AbbVie has received approval from the European Commission for the use of Maviret (glecaprevir / pibrentasvir) over eight weeks for treatment-naïve patients with compensated cirrhotic, chronic hepatitis C (HCV) genotype (GT) 3 infection.

Previously, the drug secured approval for eight-week, pan-genotypic (GT1-6), once-daily treatment in patients without cirrhosis and eight-week, once-daily treatment of GT 1, 2, 4, 5 and 6 HCV patients with compensated cirrhosis.

Maviret is a ribavirin-free therapy that comprises 100mg of glecaprevir, an NS3 / 4A protease inhibitor, and 40mg of pibrentasvir, an NS5A inhibitor, meant for once-daily dosing as three oral tablets.

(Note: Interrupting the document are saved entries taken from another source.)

/-- The CLASSIFY frame byte by byte, N + 11 bytes with 0x00 in the six padding slots (R94, R96, R154). -/
def Obligations.ClassifyFrameLayout : Prop :=
  ∀ v : List Byte, 1 ≤ v.length → v.length ≤ 64 →
    (classifyFrame v).length = v.length + 11 ∧
    (classifyFrame v)[0]? = some 0x40 ∧
    (classifyFrame v)[1]? = some 0x00 ∧
    (classifyFrame v)[2]? = some (BitVec.ofNat 8 (v.length - 1)) ∧
    (∀ j, j < v.length → (classifyFrame v)[3 + j]? = v[j]?) ∧
    (classifyFrame v)[v.length + 3]? = some 0x83 ∧
    (∀ p, p < 3 → (classifyFrame v)[v.length + 4 + p]? = some 0x00) ∧
    (classifyFrame v)[v.length + 7]? = some 0x84 ∧
    (∀ p, p < 3 → (classifyFrame v)[v.length + 8 + p]? = some 0x00)

/-- frame_byte gives, slot by slot, the LEARN frame and the CLASSIFY frame, and no slot beyond them (R100). -/
def Obligations.FrameByteGivesTheFrames : Prop :=
  ∀ (v : List Byte) (c : Half) (k : Nat), 1 ≤ v.length → v.length ≤ 64 →
    frameByte .learn v.length c (fun j => v.getD j 0) k = (learnFrame v c)[k]? ∧
    frameByte .classify v.length c (fun j => v.getD j 0) k = (classifyFrame v)[k]?

/-- A batch frame is the concatenation of the frames of its samples, M·S bytes, and its byte i·S + k is frame_byte k of vector i,
whatever the category (R97, R170). -/
def Obligations.MultiFrameSlots : Prop :=
  ∀ (n : Nat) (vs : List (List Byte)) (c : Half), 1 ≤ n → n ≤ 64 → (∀ v ∈ vs, v.length = n) →
    multiFrame vs = (vs.map classifyFrame).flatten ∧
    (multiFrame vs).length = vs.length * (n + 11) ∧
    ∀ (i k : Nat) (v : List Byte), vs[i]? = some v → k < n + 11 →
      (multiFrame vs)[i * (n + 11) + k]? = (classifyFrame v)[k]? ∧
      (multiFrame vs)[i * (n + 11) + k]? = frameByte .classify n c (fun j => v.getD j 0) k

/-- A distance and a category planted at the response offsets decode to exactly themselves, whatever the other bytes: two
response bytes combine as unsigned bytes, high byte first, with no sign extension (R13, R157, R159). -/
def Obligations.PlantedResponseDecodes : Prop :=
  (∀ h l : Byte, (unbe16 h l).toNat = h.toNat * 256 + l.toNat) ∧
  ∀ (n : Nat) (D C : Half) (r : Nat → Byte), 1 ≤ n → n ≤ 64 →
    r (n + 5) = D.extractLsb' 8 8 → r (n + 6) = D.extractLsb' 0 8 →
    r (n + 9) = C.extractLsb' 8 8 → r (n + 10) = C.extractLsb' 0 8 →
    decodeClassify r 0 n = { distance := D, category := C }

/-- A batch frame of M vectors of length N has M·(N + 11) bytes and is the concatenation of their CLASSIFY frames, and decoding a
response made of M slices laid end to end gives, in order, what each slice decodes to alone (R177). -/
def Obligations.BatchDecodesSliceBySlice : Prop :=
  ∀ (n : Nat) (vs slices : List (List Byte)), 1 ≤ n → n ≤ 64 → (∀ v ∈ vs, v.length = n) → (∀ x ∈ slices, x.length = n + 11) →
    (multiFrame vs).length = vs.length * (n + 11) ∧ multiFrame vs = (vs.map classifyFrame).flatten ∧
    decodeMulti (fun k => slices.flatten.getD k 0) slices.length n =
      slices.map fun x => decodeClassify (fun k => x.getD k 0) 0 n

AbbVie general medicine and virology therapeutic area vice-president Janet Hammond said: “A shorter treatment duration means that more patients with HCV can be treated with an eight-week course of Maviret in the absence of initial tests to determine their genotype or degree of fibrosis or cirrhosis.

“The ability to streamline pre-treatment assessment for people with HCV represents a paradigm shift in the way the disease is treated, potentially accelerating the care cascade and allowing us to make greater strides towards achieving the World Health Organization’s goal of eliminating HCV by 2030.”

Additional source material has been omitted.